I have a friend who's friend got him into warhammer and told my friend shit like "twin linked gives you double the number of shots" or crap like "there's this tyranid brain bug that allows your guardsmen to use battlecannons as normal weapons and gives them T5 with FNP"

oh and my personal favourites "tyranids don't scatter when DSing as they burrow under the ground"

and

"regeneration on a carnifex means everytime the carnifex takes a wound you roll a D6, on a 6 it is regenerated. And you can do this every turn for every wound he has taken over the course of the game"

Last time i played him he tried this shit on me, i slapped him with the rule book and proceeded to vaporise his Nids with ease.


----------



## Marneus Calgar (Dec 5, 2007)

The most annoying person in my local GW is this little kid, who thinks he's so amazing at 40k. He's a polite kid fair enough, and he asked me for a game, so I agreed since I wasn't doing anything, and I said points? He said 1500pts, which is what I had in my case at the time, I started getting my stuff out, to be fair I had a lot of tanks and little troops. But he decided to say, oh, I promised another guy a game. When he left he just left me, most of my stuff left on the table, I looked at the staff member, he rolled his eyes at the kid.


----------



## MidnightSun (Feb 10, 2009)

16 year old at my local GW who rants about how amazing DE are and how every time he fights them they beat him senseless, and how everyone should play them 'cos they's SO amazing.

Another kid, who has never done anything wrong I suppose, but has like 5000pts in his SM army and is something like 6. No grasp of tactics, and the colour scheme on them is a waste of paint. His dad buys one thing for him and say a tactical squad for the little kid every time he goes into the store. WTF?

Midnight


----------



## raven925 (Apr 16, 2008)

Theirs this kid in my shop that we call The Prophecy, he has a nack for cheating and losing all the time, he thinks hes the best and constantly gets destroyed game after game. when he starts to lose he gets extreamly angry and then cheats to win, what a dick. if i every play him, unspeakable things will happen..:threaten:


----------



## Inquisitor Varrius (Jul 3, 2008)

> 16 year old at my local GW who rants about how amazing DE are and how every time he fights them they beat him senseless, and how everyone should play them 'cos they's SO amazing.

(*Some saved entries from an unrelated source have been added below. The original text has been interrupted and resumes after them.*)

-- ==== Sys2Proof/Laws/State.lean ====
section
/-!
SUPPORT. What each named update of the state leaves in every field: one lemma for each field and update.
-/
namespace Sys2Proof.Machine

set_option Elab.async false

/-! ### setThread changes `threads` alone -/

section
variable (s : State) (t : Nat) (th : Thread)
@[simp] theorem setThread_agenda : (setThread s t th).agenda = s.agenda := rfl
@[simp] theorem setThread_cur : (setThread s t th).cur = s.cur := rfl
@[simp] theorem setThread_curFeed : (setThread s t th).curFeed = s.curFeed := rfl
@[simp] theorem setThread_tnow : (setThread s t th).tnow = s.tnow := rfl
@[simp] theorem setThread_aclk : (setThread s t th).aclk = s.aclk := rfl
@[simp] theorem setThread_nextId : (setThread s t th).nextId = s.nextId := rfl
@[simp] theorem setThread_mem : (setThread s t th).mem = s.mem := rfl
@[simp] theorem setThread_weight : (setThread s t th).weight = s.weight := rfl
@[simp] theorem setThread_lines : (setThread s t th).lines = s.lines := rfl
@[simp] theorem setThread_threads : (setThread s t th).threads = kset s.threads t th := rfl
@[simp] theorem setThread_teams : (setThread s t th).teams = s.teams := rfl
@[simp] theorem setThread_grids : (setThread s t th).grids = s.grids := rfl
@[simp] theorem setThread_cores : (setThread s t th).cores = s.cores := rfl
@[simp] theorem setThread_stations : (setThread s t th).stations = s.stations := rfl
@[simp] theorem setThread_dispatch : (setThread s t th).dispatch = s.dispatch := rfl
@[simp] theorem setThread_queues : (setThread s t th).queues = s.queues := rfl
@[simp] theorem setThread_copies : (setThread s t th).copies = s.copies := rfl
@[simp] theorem setThread_mtx : (setThread s t th).mtx = s.mtx := rfl
@[simp] theorem setThread_heirs : (setThread s t th).heirs = s.heirs := rfl
@[simp] theorem setThread_feeds : (setThread s t th).feeds = s.feeds := rfl
@[simp] theorem setThread_measured : (setThread s t th).measured = s.measured := rfl
@[simp] theorem setThread_reserves : (setThread s t th).reserves = s.reserves := rfl
@[simp] theorem setThread_tasksDone : (setThread s t th).tasksDone = s.tasksDone := rfl
@[simp] theorem setThread_rays : (setThread s t th).rays = s.rays := rfl
@[simp] theorem setThread_passes : (setThread s t th).passes = s.passes := rfl
@[simp] theorem setThread_stips : (setThread s t th).stips = s.stips := rfl
@[simp] theorem setThread_outputs : (setThread s t th).outputs = s.outputs := rfl
@[simp] theorem setThread_reservoir : (setThread s t th).reservoir = s.reservoir := rfl
@[simp] theorem setThread_chains : (setThread s t th).chains = s.chains := rfl
@[simp] theorem setThread_jobs : (setThread s t th).jobs = s.jobs := rfl
@[simp] theorem setThread_ladders : (setThread s t th).ladders = s.ladders := rfl
@[simp] theorem setThread_commits : (setThread s t th).commits = s.commits := rfl
@[simp] theorem setThread_pipes : (setThread s t th).pipes = s.pipes := rfl
@[simp] theorem setThread_sched : (setThread s t th).sched = s.sched := rfl
@[simp] theorem setThread_schedTags : (setThread s t th).schedTags = s.schedTags := rfl
@[simp] theorem setThread_draws : (setThread s t th).draws = s.draws := rfl
@[simp] theorem setThread_seals : (setThread s t th).seals = s.seals := rfl
@[simp] theorem setThread_rings : (setThread s t th).rings = s.rings := rfl
@[simp] theorem setThread_domain : (setThread s t th).domain = s.domain := rfl
@[simp] theorem setThread_regions : (setThread s t th).regions = s.regions := rfl
@[simp] theorem setThread_errors : (setThread s t th).errors = s.errors := rfl
@[simp] theorem setThread_dev : (setThread s t th).dev = s.dev := rfl
end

What, that's wrong? :biggrin:

I have issues with the guy who won't take my lists seriously. I've run a grots-only ork list, and one gamer's refused to play it because it's "not really orky." Bah!


----------



## ABADDON 2319 (Apr 22, 2008)

We have this guy about 33 nothing wrong but one day when there was a 30,000pts battle he comes into the store and drops 5 armor cast reaver titans 3 armorcast warhound titans 2 forge world reaver titans 2 forgeworld warhound titans 3stromblades 2baneblades 3shadowswords 15 lemanruss tanks 2 maruderbombers and inbetween 400-600 guardsman with about 70-80 asorted heavy weapons teams! WHAT THE HOLY FUCK where did he get the MONEY! YOU HAD TO SEE IT TO BELIVE IT OW AND ONE OF THE ORIGINAL METAL THUNDERHAWKS!


----------



## SHarrington (Jan 7, 2010)

Inquisitor Varrius said:


> What, that's wrong? :biggrin:
> 
> I have issues with the guy who won't take my lists seriously. I've run a grots-only ork list, and one gamer's refused to play it because it's "not really orky." Bah!

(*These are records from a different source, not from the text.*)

-- ==== Sys2Proof/Tests/Slice0.lean ====
section
/-!
SUPPORT. Tests: ill-formed terms each check refuses, words written out from the spec's encodings, single steps on small
states, and for the statements a state and operands that meet their hypotheses.
-/
namespace Sys2Proof.Tests
open Sys2Proof.Machine

set_option Elab.async false

/-! ### Small states -/

/-- The word of an instruction. -/
def wordOf (i : Instr) : Nat := (encode i).headD 0

/-- Reset with that word before a new thread of seal 0, number 1, of team 2, which is current. -/
def at_ (i : Instr) : State := { State.reset.withFetchWord 32 (wordOf i) with cur := some 1 }

/-- Thread 1. -/
def th1 (s : State) : Thread := (thread? s 1).getD (probeThread 2 0)

/-- The context of the word thread 1 stands at. -/
def ctx1 (s : State) : Ctx := entryCtx s 1 (th1 s)

/-- The checks of R48 pass for thread 1, and results in `dests` fit. -/
def may (i : Instr) (srcs : List Src) (dests : List Nat) (s : State) : Bool :=
  passes i srcs s 1 (th1 s) && fits (ctx1 s) (freed i srcs (ctx1 s) []) dests && (th1 s).ec.isEmpty

/-- As `may`, in a changed state, with a condition on the context. -/
def goes (i : Instr) (srcs : List Src) (dests : List Nat) (f : State → State) (pre : Ctx → Bool) : Bool :=
  may i srcs dests (f (at_ i)) && pre (ctx1 (f (at_ i)))

/-- Change thread 1. -/
def up (f : Thread → Thread) (s : State) : State := modThread s 1 f

/-- Give thread 1 registers. -/
def regs (l : List (Nat × Word)) : State → State := up (fun th => { th with regs := l })

/-- Change team 2. -/
def tup (f : Team → Team) (s : State) : State := modTeam s 2 f

/-- Put bytes in team 2's scratchpad. -/
def inSpad (off : Nat) (bs : List Byte) : State → State :=
  tup (fun tm => { tm with spad := tm.spad.writeBytes off bs, granules := granulesOf off bs.length ++ tm.granules })

/-- Seal 0's page of 1 GiB at address 0, readable, writable, executable and open to pins, in memory and in station 0's TLB. -/
def paged (s : State) : State :=
  modStation { s with mem := probeMemory s.mem 0 } 0 (fun x => { x with tlb := [⟨0, 1, 0, 2 ^ 52 + 2 ^ 49 + 0x2F⟩] })

/-- One register source each, g0 and g2. -/
def ab : List Src := [⟨0, 1, false⟩, ⟨2, 1, false⟩]
/-- g0. -/
def a1 : List Src := [⟨0, 1, false⟩]
/-- The pair g0. -/
def a2 : List Src := [⟨0, 2, false⟩]

/-- A result is one. -/
def isOk {ε α : Type} : Except ε α → Bool
  | .ok _ => true
  | .error _ => false

/-- A step answers a next state that meets a test. -/
def next (r : Host.Outcome State Fault Refusal) (p : State → Bool) : Bool :=
  match r with
  | .next s => p s
  | _ => false

/-- The package runs, with commands waiting. -/
def ready (cs : List (List Byte)) (s : State) : State := { s with dev := { power := { state := 0 }, stage := 7, commands := cs } }

/-! ### Words that need nothing but their checks -/

def plain1 : List (Instr × List Src × List Nat) := [
  (.nop false, [], []), (.mov false 8 0 false, a1, [8]), (.movi false 8 0, [], [8]), (.movh false 8 0, [], [8, 9]),
  (.iadd false 8 0 2 false false false, ab, [8]), (.isub false 8 0 2 false false false, ab, [8]),
  (.iaddi false 8 0 0 false false, a1, [8]),
  (.iaddc false 8 0 2 false false false, [⟨0, 1, false⟩, ⟨2, 1, false⟩, ⟨9, 1, false⟩], [8, 9]),
  (.imul false 8 0 2 false false, ab, [8]), (.imulh false 8 0 2 false false false, ab, [8]),
   (.idiv false 8 0 2 false false false, ab, [8]),
  (.irem false 8 0 2 false false false, ab, [8]), (.ineg false 8 0 false, a1, [8]), (.iabs false 8 0 false, a1, [8]),
  (.imin false 8 0 2 false false false, ab, [8]), (.imax false 8 0 2 false false false, ab, [8]),
  (.and false 8 0 2 false false, ab, [8]), (.or false 8 0 2 false false, ab, [8]),
  (.xor false 8 0 2 false false, ab, [8]), (.not false 8 0 false, a1, [8]), (.andn false 8 0 2 false false, ab, [8])]

theorem test_plain_words_1_run : plain1.all (fun w => may w.1 w.2.1 w.2.2 (at_ w.1)) = true := by decide +kernel

def plain2 : List (Instr × List Src × List Nat) := [
  (.andi false 8 0 0 false, a1, [8]), (.ori false 8 0 0 false, a1, [8]), (.xori false 8 0 0 false, a1, [8]),
  (.shl false 8 0 2 false false, ab, [8]), (.shr false 8 0 2 false false, ab, [8]),
  (.sar false 8 0 2 false false, ab, [8]), (.rot false 8 0 2 false false false, ab, [8]),
  (.bfx false 8 0 2 false false false, ab, [8]), (.popc false 8 0 false, a1, [8]), (.clz false 8 0 false, a1, [8]),
  (.brev false 8 0 false, a1, [8]),
  (.sel false 8 0 2 false false false, [⟨0, 1, false⟩, ⟨2, 1, false⟩, ⟨8, 1, false⟩], [8]),
  (.lea false 8 0 2 false false false, [⟨0, 2, false⟩, ⟨2, 1, false⟩], [8, 9]),
  (.add64 false 8 0 2 false false false, [⟨0, 2, false⟩, ⟨2, 2, false⟩], [8, 9]),
   (.mix32 false 8 0 2 false false, ab, [8]),
  (.isetp false 0 1 0 2 false false false, ab, []), (.isetpi false 0 1 0 0 false false, a1, []),
  (.plop false 0 1 2 3 false, [], []), (.fsetp false 0 1 0 2 false false false, ab, []),
  (.fadd false 8 0 2 false false, ab, [8]), (.fsub false 8 0 2 false false, ab, [8])]

theorem test_plain_words_2_run : plain2.all (fun w => may w.1 w.2.1 w.2.2 (at_ w.1)) = true := by decide +kernel

def plain3 : List (Instr × List Src × List Nat) := [
  (.fmul false 8 0 2 false false, ab, [8]),
  (.fneg false 8 0 false, a1, [8]), (.fabs false 8 0 false, a1, [8]), (.fclass false 8 0 false, a1, [8]),
  (.fmin false 8 0 2 false false, ab, [8]), (.fmax false 8 0 2 false false, ab, [8]),
  (.fdiv false 8 0 2 false false, ab, [8]), (.frcp false 8 0 false, a1, [8]), (.fsqrt false 8 0 false, a1, [8]),
  (.frsq false 8 0 false, a1, [8]), (.fexp2 false 8 0 false, a1, [8]), (.flog2 false 8 0 false, a1, [8]),
  (.fsinpi false 8 0 false, a1, [8]), (.fcospi false 8 0 false, a1, [8]), (.frnd false 8 0 false false, a1, [8]),
  (.fscale false 8 0 2 false false, ab, [8]), (.fexpo false 8 0 false, a1, [8]),
  (.prd false 8 0 false, [⟨0, 2, false⟩], [8]),
  (.padd false 8 0 2 false false, [⟨0, 2, false⟩, ⟨2, 2, false⟩], [8, 9]),
  (.hadd2 false 8 0 2 false false false, ab, [8]), (.hmul2 false 8 0 2 false false false, ab, [8])]

theorem test_plain_words_3_run : plain3.all (fun w => may w.1 w.2.1 w.2.2 (at_ w.1)) = true := by decide +kernel

def plain4 : List (Instr × List Src × List Nat) := [
   (.cvtfi false 8 0 2 false false false, ab, [8]),
  (.cvtif false 8 0 2 false false false, ab, [8]), (.mxel false 8 0 2 false false, ab, [8]),
  (.fmtchk false 8 0 false, a1, [8]), (.bra false 0, [], []), (.brp false 1 false 0, [], []),
  (.brx false 0 false, [⟨0, 2, false⟩], []), (.lgjoin false 0 0 false, [], []), (.yield false, [], []),
  (.pause false 0, [], []), (.trap false 0 0, [], []), (.srd false 8 0x40, [], [8]), (.halt false, [], []),
  (.fencew false, [], []), (.dist false 8 0 false false, [], []), (.pbend false, [], []), (.splatend false, [], []),
  (.tnow false 8, [], [8, 9]), (.tbudg false 8, [], [8])]

theorem test_plain_words_4_run : plain4.all (fun w => may w.1 w.2.1 w.2.2 (at_ w.1)) = true := by decide +kernel

/-- With an EXT control word that names g4 as the third source. -/
def withC : State → State := up (fun th => { th with ext := { ctl := some (0x3FF * 2 ^ 21 + 4 * 2 ^ 5) } })

/-- With an EXT immediate word of 1. -/
def withImm : State → State := up (fun th => { th with ext := { imm := some (wordOf (.extImmediateForm 1)) } })

def threeSources : List (Instr × List Src × List Nat) := [
  (.imad false 8 0 2 false false false, ab, [8]), (.bfi false 8 0 2 false false, ab, [8]),
  (.idp4 false 8 0 2 false false false, ab, [8]), (.fmad false 8 0 2 false false false, ab, [8]),
  (.twosum false 8 0 2 false false, ab, [8, 4]), (.hfma2 false 8 0 2 false false false, ab, [8])]

theorem test_words_with_three_sources_run :
    threeSources.all (fun w => goes w.1 w.2.1 w.2.2 withC (fun k => k.cReg == 4)) = true
    ∧ goes (.twosum false 4 0 2 false false) ab [4] withC (fun k => k.cReg == 4) = true
    ∧ goes (.twosum false 8 0 2 false false) ab [8, 4] (fun s => up (fun th => { th with fmt := 0x1000#32, regs := [(0, 0x7FC00000#32)] }) (withC s))
        (fun k => fmtNanTrap k.th.fmt && (rd32 (fAdd fp32 modeRNE (rd32 (k.th.reg 0).toNat) (rd32 (k.th.reg 2).toNat)).1).isNan) = true := by
  decide +kernel

theorem test_extended_immediates :
    goes (.movi false 8 0) [] [8] withImm (fun k => k.imm.isSome) = true
    ∧ goes (.movh false 8 0) [] [8, 9] withImm (fun k => k.imm.isSome) = true
    ∧ goes (.shli false 8 0 3 false) a1 [8] id (fun k => k.imm20 == 0) = true
    ∧ goes (.shri false 8 0 3 false) a1 [8] id (fun k => k.imm20 == 0) = true
    ∧ goes (.sari false 8 0 3 false) a1 [8] id (fun k => k.imm20 == 0) = true
    ∧ goes (.shli false 8 0 3 false) a1 [8] withImm (fun k => k.imm20 != 0) = true
    ∧ goes (.lgread false 8 2 1 false) [] [8, 9] withImm (fun k => 2 ≤ k.immBu 1) = true := by decide +kernel

theorem test_float_words_trap_nan :
    goes (.fadd false 8 0 2 false false) ab [8] (up (fun th => { th with fmt := 0x1000#32, regs := [(0, 0x7FC00000#32)] }))
        (fun k => fmtNanTrap k.th.fmt && (rd32 (fAdd fp32 k.fmode (rd32 (k.th.reg 0).toNat) (rd32 (k.th.reg 2).toNat)).1).isNan) = true
    ∧ goes (.nxel false 8 0 2 false false) ab [8] (regs [(0, 0x500000#32)]) (fun k => (k.th.reg 0).toNat / 2 ^ 20 % 16 == 5) = true
    ∧ goes (.nxel false 8 0 2 false false) ab [8] id (fun k => (k.th.reg 0).toNat / 2 ^ 20 % 16 == 0) = true := by decide +kernel

theorem test_group_conversions :
    goes (.cvtff false 8 0 2 false false) ab [8] (regs [(2, 0x100#32)])
        (fun k => cvtWordOk (k.th.reg 2).toNat && k.pendingSrc [⟨0, 2, false⟩] == none) = true
    ∧ goes (.cvtff false 8 0 2 false false) ab [8] (regs [(2, 0xF#32)]) (fun k => !cvtWordOk (k.th.reg 2).toNat) = true := by decide +kernel

/-! ### Control -/

theorem test_ext_words_latch :
    (let s := at_ (.extControlForm 0 false false 0 false 4 false)
     (th1 s).rawWord.toNat == wordOf (.extControlForm 0 false false 0 false 4 false) && (th1 s).ext.ctl == none
       && (th1 s).clause.any (fun c => (th1 s).word < c.n)) = true
    ∧ (let s := at_ (.extImmediateForm 5)
     (th1 s).rawWord.toNat == wordOf (.extImmediateForm 5) && (th1 s).ext.imm == none && (th1 s).clause.any (fun c => (th1 s).word < c.n)) = true
    ∧ (let s := up (fun th => { th with clause := th.clause.map (fun c => { c with n := 1 }) }) (at_ (.extImmediateForm 5))
     (th1 s).rawWord.toNat == wordOf (.extImmediateForm 5) && (th1 s).clause.any (fun c => (th1 s).word == c.n)) = true
    ∧ (let s := up (fun th => { th with ext := { imm := some 7 } }) (at_ (.extImmediateForm 5))
     (th1 s).rawWord.toNat == wordOf (.extImmediateForm 5) && (th1 s).ext.imm == some 7) = true := by decide +kernel

/-- `paged`, with a clause header of one word at 0x8000. -/
def headed (s : State) : State :=
  modStation { s with mem := probeMemory s.mem 0xC103FFFF } 0 (fun x => { x with tlb := [⟨0, 1, 0, 2 ^ 52 + 2 ^ 49 + 0x2F⟩] })

/-- A thread between clauses, with a clause of one NOP before it in memory. -/
def atClause : State :=
  up (fun th => { th with pc := 0x8000, word := 0, clause := none }) (headed (at_ (.nop false)))

theorem test_clauses_start :
    ((th1 atClause).runnable && (th1 atClause).clause.isNone && !atMeet atClause (th1 atClause)
      && isOk (fetchClause atClause 1 (th1 atClause))) = true
    ∧ (waitsMet (th1 atClause) 0xC103FFFF && !waitsMet { th1 atClause with ec := [(0, 1)] } 0xC103FFF8) = true
    ∧ (let s := up (fun th => { th with meet := BitVec.ofNat 64 (2 ^ 63 + 0x8000) })
        (tup (fun tm => tm.setLig 0 0 { members := 1 }) atClause)
       atMeet s (th1 s) && (th1 s).runnable) = true
    ∧ (th1 (up (fun th => { th with wait := .halt }) atClause)).runnable = false
    ∧ headerFault 0xC103FFFF = 0 := by decide +kernel

theorem test_moves :
    goes (.movs false 8 0x13) [] [8] id (fun k => !orderWaits k.s k.th && (thread? (flush k.s k.t) k.t).isSome) = true
    ∧ goes (.movs false 8 0x14) [] [8] id (fun k => !orderWaits k.s k.th && (thread? (flush k.s k.t) k.t).isSome) = true
    ∧ goes (.movs false 8 0x18) [] [8] id (fun k => movsSource k.s k.th 0x18 == some 0) = true
    ∧ goes (.movs false 8 0x40) [] [8] (tup (fun tm => { tm with ports := [(gkey 0 0, [7])] }))
        (fun k => (team? k.s k.th.team).any (fun tm => tm.port k.th.gid 0 == [7])) = true
    ∧ goes (.movs false 8 0x40) [] [8] id (fun k => (team? k.s k.th.team).any (fun tm => tm.port k.th.gid 0 == [])) = true
    ∧ goes (.movs false 8 0x48) [] [8] id (fun k => k.imm.isNone) = true := by decide +kernel

/-- A full return stack. -/
def fullStack : State → State := up (fun th => { th with stack := List.replicate 16 64 })

theorem test_calls :
    goes (.call false 4) [] [] id (fun k => k.th.stack.length < 16) = true
    ∧ goes (.callx false 0 false) a2 [] id (fun k => k.th.stack.length < 16) = true
    ∧ goes (.call false 4) [] [] fullStack (fun k => decide (8 * (k.th.spilled + 1) ≤ 1024)) = true
    ∧ goes (.callx false 0 false) a2 [] fullStack (fun k => decide (8 * (k.th.spilled + 1) ≤ 1024)) = true
    ∧ goes (.call false 4) [] [] (fun s => up (fun th => { th with spilled := 128 }) (fullStack s))
        (fun k => decide (1024 < 8 * (k.th.spilled + 1))) = true
    ∧ goes (.ret false) [] [] fullStack (fun k => k.th.stack != []) = true
    ∧ goes (.ret false) [] [] (up (fun th => { th with spilled := 1 })) (fun k => k.th.stack == [] && k.th.spilled != 0) = true
    ∧ goes (.ret false) [] [] id (fun k => k.th.stack == [] && k.th.spilled == 0) = true := by decide +kernel

/-- Thread 1 is a member of ligature 2. -/
def member2 : State → State := tup (fun tm => tm.setLig 0 2 { members := 1 })

/-- Its meet names that ligature. -/
def meet2 (s : State) : State := up (fun th => { th with meet := BitVec.ofNat 64 (2 ^ 63 + 2 * 2 ^ 52) }) (member2 s)

theorem test_ligatures :
    goes (.lgwait false 2 false) [] [] id (fun k => !k.member 2) = true
    ∧ goes (.lgwait false 2 false) [] [] member2 (fun k => k.member 2 && !orderWaits k.s k.th) = true
    ∧ goes (.lgdrop false 2 false) [] [] id (fun k => !k.member 2) = true
    ∧ goes (.lgdrop false 2 false) [] [] member2 (fun k => k.member 2) = true
    ∧ goes (.lgread false 8 2 1 false) [] [8, 9] id (fun k => k.immBu 1 == 1) = true
    ∧ goes (.lgread false 8 2 0 false) [] [8, 9] id (fun k => k.immBu 0 == 0) = true
    ∧ goes (.meetset false 4) [] [] meet2 (fun k => k.member (fld k.th.meet.toNat 52 4)) = true
    ∧ goes (.meetset false 4) [] [] id (fun k => !k.member (fld k.th.meet.toNat 52 4)) = true := by decide +kernel

theorem test_rendezvous :
    goes (.rxch false 8 0 2 false false false) [⟨0, 1, false⟩, ⟨8, 1, false⟩] [8] member2 (fun k => k.member 2 && !orderWaits k.s k.th) = true
    ∧ goes (.rbcast false 8 0 2 false false false) a1 [8] member2 (fun k => k.member 2 && !orderWaits k.s k.th) = true
    ∧ goes (.rred false 8 0 2 false false false) [⟨0, 1, false⟩, ⟨8, 1, false⟩] [8] member2 (fun k => k.member 2 && !orderWaits k.s k.th) = true
    ∧ goes (.rvote false 8 0 2 false false false) a1 [8, 9] member2 (fun k => k.member 2 && !orderWaits k.s k.th) = true
    ∧ goes (.rxch false 8 0 2 false false false) [⟨0, 1, false⟩, ⟨8, 1, false⟩] [8] id (fun k => !k.member 2) = true := by decide +kernel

I wouldn't play it. Not because its not orky. No, because I have better things to do with a year of my life. LOL! :biggrin:

I would be interested in seeing a turn of that game, but not a whole game.


----------



## johnnymajic (Jan 2, 2009)

I think that stores just come with an annoying kid.
They probablly just open up the door for the location and he's just sitting there (let's be honest, it's always a guy). Like holy fuck, where are they all coming from?

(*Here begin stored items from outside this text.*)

-- ==== Sys2Proof/Config.lean ====
section
/-! DEFINITION. The configuration record `CFG` (00_scope.md R10, 10_state.md R27), the OPEN parameters and the free
values of the environment oracle (R14). A constant declared `opaque` has no body: no proof can see its value. -/

namespace Sys2Proof

/-- The seventeen parameters of R10. -/
structure Config where
  /-- `CLOCKF_VALUE`, OPEN. -/
  clockfValue : Half
  /-- `VOL_MUTE`. -/
  volMute : Half
  /-- `VOL_ANALOG_ON`, OPEN. -/
  volAnalogOn : Half
  /-- `VOL_DEFAULT`, OPEN. -/
  volDefault : Half
  /-- `AUDATA_SLOW`. -/
  audataSlow : Half
  /-- `AUDATA_TARGET`, OPEN. -/
  audataTarget : Half
  /-- `ENDFILL_ADDR`, OPEN. -/
  endfillAddr : Half
  /-- `CANCEL_RESULT_ADDR`. -/
  cancelResultAddr : RegAddr
  /-- `VER_LSB`, 0..12. -/
  verLsb : Fin 13
  /-- `DUMMY_BYTE`. -/
  dummyByte : Byte
  /-- `POLL_LIMIT`: none, or a number k >= 1 (`Config.wf`). -/
  pollLimit : Option Nat
  /-- `T_RST_HOLD`, OPEN, in no stated unit (D22). -/
  tRstHold : Nat
  /-- `T_ANALOG`, OPEN. -/
  tAnalog : Nat
  /-- `T_SOFT1`, OPEN. -/
  tSoft1 : Nat
  /-- `T_SOFT2`, OPEN. -/
  tSoft2 : Nat
  /-- `HOST_ADDR_W`, the width of a host buffer address. -/
  hostAddrW : Nat
  /-- `LEN_W`, the width of a buffer length. -/
  lenW : Nat
deriving DecidableEq, Repr

/-- `POLL_LIMIT` is none or a positive number (R10, R75), and every length that a command has without the host's length register,
up to 65535 (R92, R109), is one of `Stream` (R89: `L` < 2^`LEN_W`). Log entry 4. -/
abbrev Config.wf (c : Config) : Prop := c.pollLimit ≠ some 0 ∧ 16 ≤ c.lenW

/-- The low `HOST_ADDR_W` bits: what a host buffer address register holds of a number (R22, R25). -/
def Config.fitAddr (c : Config) (x : Nat) : Nat := x % 2 ^ c.hostAddrW

/-- The low `LEN_W` bits: what a length register holds of a number (R22, R25). -/
def Config.fitLen (c : Config) (x : Nat) : Nat := x % 2 ^ c.lenW

/-- The value of the parameter that a duration names (R10, R77). The model has no time and no rule reads it (R160). -/
def Config.duration (c : Config) (t : Duration) : Nat :=
  match t with
  | .rstHold => c.tRstHold
  | .analog => c.tAnalog
  | .soft1 => c.tSoft1
  | .soft2 => c.tSoft2

/-- The free value of the flow-control line at poll number `k` (R14), where the state holds no scripted answer. Log entry 2. -/
opaque Config.flow : Nat → Bool

/-- The free value of the byte returned by exchange number `k` (R14), where the state holds no scripted answer. Log entry 2. -/
opaque Config.reply : Nat → Byte

/-- OPEN `CLOCKF_VALUE` (R10, D21). -/
opaque Config.openClockf : Half

/-- OPEN `VOL_ANALOG_ON` (R10, D21). -/
opaque Config.openVolAnalogOn : Half

/-- OPEN `VOL_DEFAULT` (R10, D21). -/
opaque Config.openVolDefault : Half

/-- OPEN `AUDATA_TARGET` (R10, D21). -/
opaque Config.openAudataTarget : Half

/-- OPEN `ENDFILL_ADDR` (R10, D15). -/
opaque Config.openEndfillAddr : Half

/-- OPEN `T_RST_HOLD` (R10, D22). -/
opaque Config.openRstHold : Nat

/-- OPEN `T_ANALOG` (R10, D22). -/
opaque Config.openAnalog : Nat

/-- OPEN `T_SOFT1` (R10, D22). -/
opaque Config.openSoft1 : Nat

/-- OPEN `T_SOFT2` (R10, D22). -/
opaque Config.openSoft2 : Nat

end Sys2Proof
end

I think that my local GW has possibly the worst kid. First, he smells like ass, second, he is dumber than fuck and lastly never shuts up about warhammer. There is only 2 occasions where i have been there and he hasn't. I really hate when parents just drop their kids off and use the FLGS as a daycare


----------



## Daniel Harper (May 25, 2008)

I think I'm the annoying one at my store. I go in there many times (and normally leave with something.) While I'm there I discuss tactics and games I've played with my mates. *(Annoying Part)* Then I say I'll come in for a game or an event on _insert date here_ and then never turn up as I have a bad habit of being busy when I have stuff planned.


----------



## windy138 (Jun 9, 2010)

The world now is so dangerous. Hope that can't see the story above


----------



## Lucio (Aug 10, 2009)

I tend to think I'm the annoying one as I tend to ask a lot of rules questions. Then again, it's mostly aimed at certain individuals whom I know have cheated against me or I've seen cheating in the past. It prolly gets annoying for the guy that knows all the rules though. Telling the new guy that his chapter master can't even fire his pistol because his article doesn't mention him having one and knowingly not turning to the Army List section counts as cheating in my book. (Very minor example yes) 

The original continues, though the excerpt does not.